Conservatives argue that Washington never cuts programs, it just increases spending on them more slowly than planned. But to recipients of federal benefits, that type of "cut" can seem just as painful. That's why there is an intense battle looming over a proposal to reduce the cost-of-living adjustments applied to numerous federal programs, including Social Security. The change is billed as a more accurate way to calculate the effects of inflation, but it's really just a way to make Washington's financial picture marginally brighter.
Both President Obama and House Speaker John A. Boehner (R-Ohio) have embraced a new version of the Consumer Price Index that's designed to do a better job accounting for how people respond to changes in prices. The switch to "chained-CPI" would trim the annual cost-of-living adjustment slightly, reducing Social Security and other federal benefit payments by more than $100 billion over 10 years. It would also generate billions more in tax revenue by slowing the rate at which tax brackets are adjusted for inflation, causing taxpayers with growing incomes to move more rapidly into higher brackets.

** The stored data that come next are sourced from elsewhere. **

-- ==== Sys2Proof/Certificates/Slice0/Obligations.lean ====
section
/-! DEFINITION. The statements for the provers: for every command that it answers a next state and which, the frame, the bounds every step keeps, reset. -/
section Statements

open Sys2Proof Sys2Proof.Machine Sys2Proof.Safety

/-! ### The machine -/

/-- A step takes the command at the front of the queue and runs it on the rest. -/
def Obligations.StepRunsFrontCommand : Prop :=
  ∀ (c : Instr) (rest : List Instr) (s : State),
    step { s with pending := c :: rest } = exec c { s with pending := rest }

/-- With no command waiting the part idles (log 4). -/
def Obligations.EmptyQueueIdles : Prop := ∀ s : State, s.pending = [] → step s = .next s

/-- Every command answers a next state in every state, and leaves the queue of commands. That a command whose occasion does
not hold answers a next state too is the model's choice (log 1). -/
def Obligations.EveryCommandAnswersNext : Prop :=
  ∀ (c : Instr) (s : State), ∃ d, exec c s = .next { s with dev := d }

/-- The bounds of queues, staging, fault log, fixed tables and host memory hold at reset. -/
def Obligations.BoundsHoldAtReset : Prop := Inv State.reset.dev

/-- Every step keeps the bounds: queues of 8 with one place for session messages, staging of 32, a log of 16 records and 16
slots, 64 update records, host memory in canonical form (R40, R128, R81, R138). -/
def Obligations.BoundsKeptByStep : Prop :=
  ∀ s t : State, Inv s.dev → step s = .next t → Inv t.dev

/-- A step inside a superframe leaves host memory, the PCIe configuration, the stamp, the current schedule and its
generation, the part state, the latched base, CONTROL's fields and WINDOW_LOW and WINDOW_HIGH (R22, R44, R173). STATUS is no
such register: its dock state, WINDOW_STALL and NOTICE_PENDING may change. -/
def Obligations.StepsInsideASuperframe : Prop :=
  ∀ (c : Instr) (s : State), actsOutside c = false →
    ∃ d, exec c s = .next { s with dev := d } ∧ Inside s.dev d

/-- Only the grant of an access and the six completing writes change a byte of host memory (R176, R177). -/
def Obligations.OnlyWritesChangeMemory : Prop :=
  ∀ (c : Instr) (s : State), writesMemory c = false →
    ∃ d, exec c s = .next { s with dev := d } ∧ ∀ a, Mem.read d.mem a = Mem.read s.dev.mem a

/-! ### Reset and registers (R173, R175, R183) -/

/-- R183: where the registers hold their fields. PART_ID's three fields, CONTROL's and STATUS's bits as a read returns
them, CONTROL.RESET as the bit a write acts on, any value of NUDGE, and the halves of the base that STARTING latches. -/
def Obligations.RegisterFields : Prop :=
  (∀ d : Dev,
    (d.readReg 0x000).extractLsb' 16 16 = 0x7260#16 ∧ (d.readReg 0x000).extractLsb' 8 8 = 0x01#8 ∧
    (d.readReg 0x000).extractLsb' 0 8 = 0x00#8 ∧
    (d.readReg 0x004).getLsbD 0 = d.xp.enable ∧ (d.readReg 0x004).getLsbD 2 = d.xp.noticeOn ∧
    (d.readReg 0x004).getLsbD 3 = d.xp.noticeMask ∧
    (d.readReg 0x008).extractLsb' 0 2 = BitVec.ofNat 2 d.xp.part.code ∧
    (d.readReg 0x008).getLsbD 4 = d.xp.windowBad ∧ (d.readReg 0x008).getLsbD 5 = d.xp.windowStall ∧
    (d.readReg 0x008).getLsbD 6 = d.xp.noticePending ∧
    (d.readReg 0x008).extractLsb' 8 3 = BitVec.ofNat 3 d.sc.dock.code) ∧
  (∀ (s : State) (v : W32), v.getLsbD 1 = true → exec (.registerWrite 0x004 v) s = exec .reset s) ∧
  (∀ (s : State) (v : W32), v.getLsbD 1 = false →
    ∃ d, exec (.registerWrite 0x004 v) s = .next { s with dev := d } ∧ d.xp.noticeOn = v.getLsbD 2 ∧
      d.xp.noticeMask = v.getLsbD 3 ∧ (v.getLsbD 0 = false → d.xp.enable = false) ∧
      (v.getLsbD 0 = true → d.xp.windowBad = true ∨ d.xp.enable = true)) ∧
  (∀ (s : State) (v w : W32), exec (.nudge v) s = exec (.nudge w) s ∧ exec (.registerWrite 0x00C v) s = exec (.nudge w) s) ∧
  (∀ (s t : State) (b : W64), exec .enable s = .next t → s.dev.xp.part = .disabled → t.dev.xp.base = some b →
    b.extractLsb' 0 32 = s.dev.readReg 0x010 ∧ b.extractLsb' 32 32 = s.dev.readReg 0x014)

/-- RESET: every block at its reset value, CONTROL and the window registers 0; host memory, the PCIe configuration and
the three serials last taken are kept (R175, R49, R82, R103). The count of free choices is the model's own (log 10); a message
still waiting for its counter words is not sent (log 100), and the stamp of the global applied section is 0 (log 117).
POWER_ON_RESET: as RESET, and the PCIe configuration at its power-up values (R175; those values are PRESUMED, log
5). -/
def Obligations.ResetResults : Prop :=
  (∀ s : State, exec .reset s = .next { s with dev := { Dev.reset with
      mem := s.dev.mem, pcie := s.dev.pcie, free := s.dev.free
      cm := { Cm.reset with chainSerial := s.dev.cm.chainSerial, locateSerial := s.dev.cm.locateSerial }
      sc := { Sc.reset with releaseSerial := s.dev.sc.releaseSerial } } }) ∧
  (∀ s : State, exec .powerOnReset s = .next { s with dev := { Dev.reset with
      mem := s.dev.mem, free := s.dev.free
      cm := { Cm.reset with chainSerial := s.dev.cm.chainSerial, locateSerial := s.dev.cm.locateSerial }
      sc := { Sc.reset with releaseSerial := s.dev.sc.releaseSerial } } })

/-- NOTICE_ON takes the value and 0 clears NOTICE_PENDING; NOTICE_MASK takes the value; MSI_ENABLE gives the configuration its
MSI enable, and its bus-master enable (log 8); nothing else changes (R173, R180). REGISTER_WRITE replaces WINDOW_LOW or
WINDOW_HIGH; a write of an offset that names no writable register changes nothing (R173). NUDGE is noted for the next
superframe in RUNNING and STOPPING, and has no effect in DISABLED and STARTING (R173). -/
def Obligations.RegisterCommands : Prop :=
  (∀ (on : Bool) (s : State),
      exec (.noticeOn on) s = .next { s with dev := { s.dev with
        xp := { s.dev.xp with noticeOn := on, noticePending := s.dev.xp.noticePending && on } } } ∧
      exec (.noticeMask on) s = .next { s with dev := { s.dev with xp := { s.dev.xp with noticeMask := on } } } ∧
      ∀ c : FunctionSetup, exec (.msiEnable c) s = .next { s with dev := { s.dev with
        pcie := { s.dev.pcie with msiEnable := c.msi, busMaster := c.busMaster } } }) ∧
  (∀ (s : State) (v : W32),
      exec (.registerWrite 0x010 v) s = .next { s with dev := { s.dev with xp := { s.dev.xp with windowLow := v } } } ∧
      exec (.registerWrite 0x014 v) s = .next { s with dev := { s.dev with xp := { s.dev.xp with windowHigh := v } } } ∧
      ∀ off : BitVec 12, off ≠ 0x004 → off ≠ 0x00C → off ≠ 0x010 → off ≠ 0x014 → exec (.registerWrite off v) s = .next s) ∧
  (∀ (s : State) (v : W32),
      ((s.dev.xp.part = .running ∨ s.dev.xp.part = .stopping) →
        exec (.nudge v) s = .next { s with dev := { s.dev with xp := { s.dev.xp with nudged := true } } }) ∧
      ((s.dev.xp.part = .disabled ∨ s.dev.xp.part = .starting) → exec (.nudge v) s = .next s))

/-! ### Part states (R174, R134) -/

/-- ENABLE in DISABLED enters STARTING: WINDOW_BAD and WINDOW_STALL clear, the base latched, the read of the layout version
offered; a base that is 0 or has a bit of 15-0 set ends in DISABLED with WINDOW_BAD and ENABLE 0 (R174). In any other part
state ENABLE is held and nothing else changes. -/
def Obligations.EnableResult : Prop :=
  ∀ s : State,
    (s.dev.xp.part ≠ .disabled →
      exec .enable s = .next { s with dev := { s.dev with xp := { s.dev.xp with enable := true } } }) ∧
    (s.dev.xp.part = .disabled → ∀ b : W64, b = s.dev.xp.windowHigh ++ s.dev.xp.windowLow →
      (b ≠ 0 ∧ b.extractLsb' 0 16 = 0 →
        exec .enable s = .next { s with dev := { s.dev with
          pub := Pub.reset
          xp := { s.dev.xp with
            enable := true, part := .starting, windowBad := false, windowStall := false, base := some b
            stallArea := .none, stallAreaOwed := false, stallAreaLater := false, layoutOffered := true
            initial := none, offered := PerRequester.const none, engine := none } } }) ∧
      (b = 0 ∨ b.extractLsb' 0 16 ≠ 0 →
        ∃ d, exec .enable s = .next { s with dev := d } ∧ d.xp.part = .disabled ∧ d.xp.windowBad = true ∧
          d.xp.windowStall = false ∧ d.xp.enable = false ∧ d.xp.base = none ∧ d.mem = s.dev.mem))

/-- LAYOUT_VERSION_READ: 0001H begins the initial writes; any other value, or a failure, ends in DISABLED with
WINDOW_BAD and ENABLE 0 (R174). STARTING_COMPLETE: when every initial write has been issued the part enters RUNNING,
with the stamp at 0 and a scan due in that superframe (R22, R174, R178). -/
def Obligations.StartingResults : Prop :=
  (∀ (s : State) (v : Option W16), s.dev.xp.part = .starting → s.dev.xp.engine = some (.layout false) →
      (v = some 1 → exec (.layoutVersionRead v) s =
        .next { s with dev := { s.dev with xp := { s.dev.xp with engine := none, initial := some 0 } } }) ∧
      (v ≠ some 1 → exec (.layoutVersionRead v) s =
        .next { s with dev := { s.dev with xp := { s.dev.xp with
          part := .disabled, windowBad := true, enable := false, layoutOffered := false, initial := none, engine := none
          base := none } } })) ∧
  (∀ s : State, s.dev.xp.part = .starting → s.dev.xp.initial = some initialWrites →
      exec .startingComplete s = .next { s with dev := Dev.offerAll { s.dev with
        xp := { s.dev.xp with part := .running, initial := none, scanDue := true, nudged := false }
        le := { s.dev.le with stamp := 0 } } })

/-- DISABLE: ENABLE takes 0. DISABLED stays; STARTING ends in DISABLED, with no further write; RUNNING enters STOPPING, where
with no session there is nothing to release and the end of the sequence is reported (R174, R97). -/
def Obligations.DisableResult : Prop :=
  ∀ s : State, ∃ d, exec .disable s = .next { s with dev := d } ∧ d.xp.enable = false ∧ d.mem = s.dev.mem ∧
    (s.dev.xp.part = .disabled → d.xp.part = .disabled) ∧
    (s.dev.xp.part = .starting → d.xp.part = .disabled ∧ d.xp.initial = none ∧ d.xp.engine = none) ∧
    (s.dev.xp.part = .running ∨ s.dev.xp.part = .stopping → d.xp.part = .stopping) ∧
    (s.dev.xp.part = .running → s.dev.sc.undock = none →
      (s.dev.sc.dock = .undocked ∨ s.dev.sc.dock = .detecting ∨ s.dev.sc.dock = .released →
        d.sc = { s.dev.sc with endReport := true }) ∧
      (s.dev.sc.dock = .bringup ∨ s.dev.sc.dock = .docked ∨ s.dev.sc.dock = .holding → d.sc.dock = .releasing))

/-- SEQUENCE_ENDED begins the final drain: its timer at 0 and a read of the taken count, unless one has fallen due in this
superframe (R134, R178). FINAL_DRAIN_END: the part is
DISABLED; CONTROL, the window registers, WINDOW_BAD, WINDOW_STALL, the notice counters, the session number, the three
serials, the PCIe configuration and host memory are kept, every other thing is at its reset value (R174, R103, R134; the
counts of messages and of free choices are the model's own, log 27 and 10; that a message still waiting for its counter words
is not sent is the model's choice, log 100). An ENABLE written 1 during STOPPING acts then, as ENABLE does in DISABLED (R174;
in the same step, log 40). -/
def Obligations.StoppingResults : Prop :=
  (∀ s : State, s.dev.xp.part = .stopping → s.dev.sc.endReport = true →
      exec .sequenceEnded s = .next { s with dev := Dev.offerAll { s.dev with
        sc := { s.dev.sc with endReport := false }
        ic := { s.dev.ic with drain := some 0, takenDue := s.dev.ic.takenDue || !s.dev.ic.asked, asked := true } } }) ∧
  (∀ (s : State) (n : Nat) (u : State), s.dev.xp.part = .stopping → s.dev.ic.drain = some n →
      (100 ≤ n ∨ (s.dev.ic.staging = [] ∧ s.dev.ic.written = s.dev.ic.writeCount)) →
      u = { s with dev := { Dev.reset with
        mem := s.dev.mem, pcie := s.dev.pcie, free := s.dev.free
        cm := { Cm.reset with chainSerial := s.dev.cm.chainSerial, locateSerial := s.dev.cm.locateSerial }
        sc := { Sc.reset with releaseSerial := s.dev.sc.releaseSerial, session := s.dev.sc.session }
        xp := { Xp.reset with
          enable := s.dev.xp.enable, noticeOn := s.dev.xp.noticeOn, noticeMask := s.dev.xp.noticeMask
          windowLow := s.dev.xp.windowLow, windowHigh := s.dev.xp.windowHigh, windowBad := s.dev.xp.windowBad
          windowStall := s.dev.xp.windowStall, counters := s.dev.xp.counters, msiSent := s.dev.xp.msiSent } } } →
      (s.dev.xp.enable = false → exec .finalDrainEnd s = .next u) ∧
      (s.dev.xp.enable = true → exec .finalDrainEnd s = exec .enable u))

/-! ### The link (chapter 2) -/

/-- SUPERFRAME in RUNNING and STOPPING, in every such state: the stamp advances by 1, the next schedule becomes the
current one and stays the next one, and where it differs from the one before the generation advances by 1; host memory
and the part state are left (R22, R44). -/
def Obligations.SuperframeStampAndSchedule : Prop :=
  ∀ s : State, s.dev.xp.part = .running ∨ s.dev.xp.part = .stopping →
    ∃ d, exec .superframe s = .next { s with dev := d } ∧ d.le.stamp = s.dev.le.stamp + 1 ∧
      d.le.current = s.dev.le.next ∧ d.le.next = s.dev.le.next ∧
      d.le.gen = (if s.dev.le.next = s.dev.le.current then s.dev.le.gen else s.dev.le.gen + 1) ∧
      d.xp.part = s.dev.xp.part ∧ d.mem = s.dev.mem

Economists have grumbled for decades that the CPI overstates the real increase in the cost of living, in part because it assumes that the only way consumers react to changes in prices is to switch between more and less expensive versions of the same product. It doesn't consider how consumers change what they put into their shopping baskets in the face of rising prices by, for example, replacing meat with pasta. The "chained" approach to CPI factors in changes in the shopping basket as well as the price of the items therein to reflect more accurately the products people are actually buying.